## Task objective
Up to and including the line that contains "open Machine", return every line from the start of the data, unchanged.

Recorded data
-- ==== Sys2Proof/Tests/Slice0.lean ====
section
/-! SUPPORT. The model's own tests. Every expected value is the spec's: the words of 30_encoding.md R78 and
95_test_vectors.md section 3, the document's scenario (section 1.1), and the tables of sections 2.1 to 2.5. After them,
a witness for every statement of Certificates/Slice0/Obligations.lean that has a hypothesis. -/

namespace Sys2Proof.Tests

open Machine

/-- The state after reset with this sequence pending. -/
def bench (words : List OpWord) : State := { State.reset with pending := words }

/-- What has been observed when a step has gone on; nothing when it stopped. -/
def observedAfter : Host.Outcome State Fault Refusal → List Observation
  | .next s => s.observed
  | .fault _ => []
  | .refused _ => []

/-! ### Well-formed words and decoding -/

/-- The opcode table's check refuses a stray bit of each row (30_encoding.md R78; 95_test_vectors.md section 3). -/
theorem test_ill_formed_words_refused :
    validWord 0x090A = false ∧ validWord 0x0C0A = false ∧ validWord 0x0FFF = false ∧ validWord 0x1152 = false ∧
    validWord 0x1252 = false ∧ validWord 0x1808 = false ∧ validWord 0x180B = false ∧ validWord 0x1C03 = false ∧
    validWord 0x1FFF = false := by decide

theorem test_well_formed_words :
    validWord 0x0000 = true ∧ validWord 0x07FF = true ∧ validWord 0x08FF = true ∧ validWord 0x10D3 = true ∧
    validWord 0x1807 = true := by decide

/-- `REM 0x53, 0xB` is `cat(00, 1010011, 1011)` (R78). -/
theorem test_decode_rem : decodeWord 0b00_1010011_1011 = .operation (.rem 0x53 0xB) := by decide

/-- `ENC 0x0A` is `cat(01000, 00001010)` (R78). -/
theorem test_decode_enc : decodeWord 0b01000_00001010 = .operation (.enc 0x0A) := by decide

/-- `DEC 0x52` is `cat(10000, 01010010)` (R78). -/
theorem test_decode_dec : decodeWord 0b10000_01010010 = .operation (.dec 0x52) := by decide

/-- `SYN 3` is `cat(1100000000, 011)` (R78). -/
theorem test_decode_syn : decodeWord 0b1100000000_011 = .operation (.syn 3) := by decide

theorem test_decode_invalid :
    decodeWord 0x0C0A = .invalidOperationWord ∧ decodeWord 0x1252 = .invalidOperationWord ∧
    decodeWord 0x1C03 = .invalidOperationWord ∧ decodeWord 0x1FFF = .invalidOperationWord := by decide

/-- Table words: 13 bits in two bytes, bits above `nbits` zero, and a wider number is no operation word (R75). -/
theorem test_table_words :
    decodeTableWord 16 0x080A = some (.enc 0x0A) ∧ decodeTableWord 13 0x1803 = some (.syn 3) ∧
    decodeTableWord 16 0x090A = none ∧ decodeTableWord 16 0x2000 = none := by decide

/-- `SYND 83` is the word `0x053B` (R77). -/
theorem test_synd : encodeWord (synd 83) = 0x053B := by decide

/-! ### Units and steps -/

/-- `REM 83, 0xB -> 0`, the "zero syndrome" (95_test_vectors.md S4). -/
theorem test_step_rem :
    observedAfter (step (State.reset.withFetchWord 16 0x053B)) = [⟨.rem 83 0xB, 0⟩] := by decide

/-- `ENC 10 -> 83` (S1). -/
theorem test_step_enc :
    observedAfter (step (State.reset.withFetchWord 16 0x080A)) = [⟨.enc 10, 83⟩] := by decide

/-- `DEC 82 -> 10` (S2). -/
theorem test_step_dec :
    observedAfter (step (State.reset.withFetchWord 16 0x1052)) = [⟨.dec 82, 10⟩] := by decide

/-- `SYN 3 -> 0x08` (section 1.2). -/
theorem test_step_syn :
    observedAfter (step (State.reset.withFetchWord 16 0x1803)) = [⟨.syn 3, 0x08⟩] := by decide

/-- The invalid word `0x090A` is refused by name (R73). -/
theorem test_step_invalid : step (State.reset.withFetchWord 16 0x090A) = .refused .invalidOperationWord := rfl

/-- Sections 2.1 and 2.2: `rem(d, 0xB)` for every dividend, and `rem(1 << p, g)` for every generator. -/
theorem test_rem_tables :
    (List.range 128).map (fun n => (rem (BitVec.ofNat 7 n) 0xB).toNat) =
      [0, 1, 2, 3, 4, 5, 6, 7, 3, 2, 1, 0, 7, 6, 5, 4] ++ [6, 7, 4, 5, 2, 3, 0, 1, 5, 4, 7, 6, 1, 0, 3, 2] ++
      [7, 6, 5, 4, 3, 2, 1, 0, 4, 5, 6, 7, 0, 1, 2, 3] ++ [1, 0, 3, 2, 5, 4, 7, 6, 2, 3, 0, 1, 6, 7, 4, 5] ++
      [5, 4, 7, 6, 1, 0, 3, 2, 6, 7, 4, 5, 2, 3, 0, 1] ++ [3, 2, 1, 0, 7, 6, 5, 4, 0, 1, 2, 3, 4, 5, 6, 7] ++
      [2, 3, 0, 1, 6, 7, 4, 5, 1, 0, 3, 2, 5, 4, 7, 6] ++ [4, 5, 6, 7, 0, 1, 2, 3, 7, 6, 5, 4, 3, 2, 1, 0] ∧
    (List.range 16).map (fun g => (List.range 7).map (fun p => (rem (oneBit p) (BitVec.ofNat 4 g)).toNat)) =
      [[1, 2, 4, 0, 0, 0, 0], [1, 2, 4, 1, 2, 4, 1], [1, 2, 4, 2, 4, 2, 4], [1, 2, 4, 3, 6, 7, 5]] ++
      [[1, 2, 4, 4, 4, 4, 4], [1, 2, 4, 5, 7, 3, 6], [1, 2, 4, 6, 2, 4, 6], [1, 2, 4, 7, 1, 2, 4]] ++
      [[1, 2, 4, 0, 0, 0, 0], [1, 2, 4, 1, 2, 4, 1], [1, 2, 4, 2, 4, 2, 4], [1, 2, 4, 3, 6, 7, 5]] ++
      [[1, 2, 4, 4, 4, 4, 4], [1, 2, 4, 5, 7, 3, 6], [1, 2, 4, 6, 2, 4, 6], [1, 2, 4, 7, 1, 2, 4]] := by
  decide +kernel

/-- Section 2.4: every `ENC` result, and the spot vectors with high bits set. -/
theorem test_enc_table :
    (List.range 16).map (fun m => (enc (BitVec.ofNat 8 m)).toNat) =
      [0, 11, 22, 29, 39, 44, 49, 58, 69, 78, 83, 88, 98, 105, 116, 127] ∧
    enc 0xFA = 0x53 ∧ enc 0xF0 = 0x00 ∧ enc 0xFF = 0x7F ∧ enc 0x80 = 0x00 ∧ enc 0x1B = 0x58 ∧ enc 0x95 = 0x2C := by
  decide +kernel

/-- Section 2.3: `dec(b)` for `b` = 0 to 127, and the same for 128 to 255. -/
theorem test_dec_table :
    let row :=
      [0, 0, 0, 1, 0, 8, 2, 4, 0, 1, 1, 1, 5, 3, 9, 1] ++ [0, 6, 2, 10, 2, 3, 2, 2, 11, 3, 7, 1, 3, 3, 2, 3] ++
      [0, 6, 12, 4, 5, 4, 4, 4, 5, 13, 7, 1, 5, 5, 5, 4] ++ [6, 6, 7, 6, 14, 6, 2, 4, 7, 6, 7, 7, 5, 3, 7, 15] ++
      [0, 8, 12, 10, 8, 8, 9, 8, 11, 13, 9, 1, 9, 8, 9, 9] ++
      [11, 10, 10, 10, 14, 8, 2, 10, 11, 11, 11, 10, 11, 3, 9, 15] ++
      [12, 13, 12, 12, 14, 8, 12, 4, 13, 13, 12, 13, 5, 13, 9, 15] ++
      [14, 6, 12, 10, 14, 14, 14, 15, 11, 13, 7, 15, 14, 15, 15, 15]
    (List.range 128).map (fun n => (dec (BitVec.ofNat 8 n)).toNat) = row ∧
    (List.range 128).map (fun n => (dec (BitVec.ofNat 8 (128 + n))).toNat) = row := by
  decide +kernel

/-- Section 1.2: the document's own table, syndromes 0 to 7. -/
theorem test_syn_table :
    (List.range 8).map (fun k => (syn (BitVec.ofNat 3 k)).toNat) = [0, 1, 2, 8, 4, 64, 16, 32] := by decide

/-- `REM 0x60, 0xB` with its four intermediate values (section 2.2): 2, where testing the dividend's own bits in
parallel would give 4 (40_remainder.md R93). -/
theorem test_rem_chained :
    remD1 0x60 0xB = 0b0111000 ∧ remD2 0x60 0xB = 0b0010100 ∧ remD3 0x60 0xB = 0b0000010 ∧
    remD4 0x60 0xB = 0b0000010 ∧ rem 0x60 0xB = 2 := by decide

/-- Two flips are miscorrected (section 2.7, second to fourth sample): internal values and result. -/
theorem test_dec_internal_values :
    decSyndrome 0x12 = 4 ∧ decMask 0x12 = 0x04 ∧ decCorrected 0x12 = 0x16 ∧ dec 0x12 = 2 ∧
    decSyndrome 0x5F = 7 ∧ decMask 0x5F = 0x20 ∧ decCorrected 0x5F = 0x7F ∧ dec 0x5F = 15 := by decide

/-! ### Written syntax -/

/-- The forms of numbers, the comment and `SYND` (30_encoding.md R76, R77). -/
theorem test_written_syntax :
    readOperation "REM 0x53, 0xB" = some (.rem 0x53 0xB) ∧ readOperation "ENC 10 ; a comment" = some (.enc 10) ∧
    readOperation "DEC 0b1010010" = some (.dec 82) ∧ readOperation "SYND 83" = some (synd 83) ∧
    readOperation "SYN 8" = none ∧ readOperation "NOP" = none := by decide

/-- `ENC 10` in decimal, and `REM 83, 11` in hexadecimal. -/
theorem test_written_observation :
    writeObservation .decimal ⟨.enc 10, 83⟩ = "ENC 10 -> 83" ∧
    writeObservation .hexadecimal ⟨.rem 83 11, 0⟩ = "REM 0x53, 0xb -> 0x0" := by decide

/-! ### Witnesses: the hypotheses of each statement can be met -/

theorem witness_StepPerformsTheDecodedOperation :
    (bench [0x080A, 0x1803]).pending = 0x080A :: [0x1803] ∧ decodeWord 0x080A = .operation (.enc 0x0A) := by decide

theorem witness_StepPerformsTheRowTheWordSelects :
    (bench [0x07FF]).pending = 0x07FF :: [] ∧ (0x07FF : OpWord) &&& 0x1800 = 0x0000 ∧
    (bench [0x08FF]).pending = 0x08FF :: [] ∧ (0x08FF : OpWord) &&& 0x1F00 = 0x0800 ∧
    (bench [0x10FF]).pending = 0x10FF :: [] ∧ (0x10FF : OpWord) &&& 0x1F00 = 0x1000 ∧
    (bench [0x1807]).pending = 0x1807 :: [] ∧ (0x1807 : OpWord) &&& 0x1FF8 = 0x1800 := by decide

theorem witness_InvalidWordIsRefusedByName :
    (bench [0x1808]).pending = 0x1808 :: [] ∧ step (bench [0x1808]) = .refused .invalidOperationWord ∧
    step (bench [0x0900]) = .refused .invalidOperationWord ∧ step (bench [0x1700]) = .refused .invalidOperationWord :=
  ⟨rfl, rfl, rfl, rfl⟩

theorem witness_OnlyAnInvalidWordStopsAStep : step (bench [0x1FFF]) = .refused .invalidOperationWord := rfl

theorem witness_SafeRunsNeverStop : (bench [0x053B, 0x080A, 0x1052, 0x1803]).safe = true := by decide

theorem witness_PlacedTableWordIsPerformedNext :
    decodeTableWord 16 0x1052 = some (.dec 0x52) ∧ decodeTableWord 16 0x1152 = none := by decide

theorem witness_EndedSequenceStepsIdly : State.reset.pending = [] := rfl

theorem witness_RemIsThePolynomialRemainder : gen.getLsbD 3 = true := by decide

theorem witness_RemClosedFormForGen : (State.reset.driveRem 0x6C 0xB).remGenerator = 0xB := rfl

theorem witness_RemWithoutLeadingBitIsDefined : (0b0011 : Generator).getLsbD 3 = false := by decide

theorem witness_RemCornerCases :
    (0b0000111 : Codeword).extractLsb' 3 4 = 0 ∧ (0b1111 : Generator).getLsbD 3 = true := by decide

theorem witness_CodeIsLinearWithDistanceThree :
    validCodeword 0x53 = true ∧ validCodeword 0x58 = true ∧ (0x53 : Codeword) ≠ 0x58 ∧
    validCodeword 0 = true ∧ messageBits 0 = 0 := by decide

theorem witness_CodewordsHaveRemainderZero : rem 0x53 0xB = 0 ∧ validCodeword 0x53 = true := by decide

theorem witness_UncorruptedCodewordsDecode :
    validCodeword ((State.reset.driveDec 0xD3).decCodeword.extractLsb' 0 7) = true := by decide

## Output below
-- ==== Sys2Proof/Tests/Slice0.lean ====
section
/-! SUPPORT. The model's own tests. Every expected value is the spec's: the words of 30_encoding.md R78 and
95_test_vectors.md section 3, the document's scenario (section 1.1), and the tables of sections 2.1 to 2.5. After them,
a witness for every statement of Certificates/Slice0/Obligations.lean that has a hypothesis. -/

namespace Sys2Proof.Tests

open Machine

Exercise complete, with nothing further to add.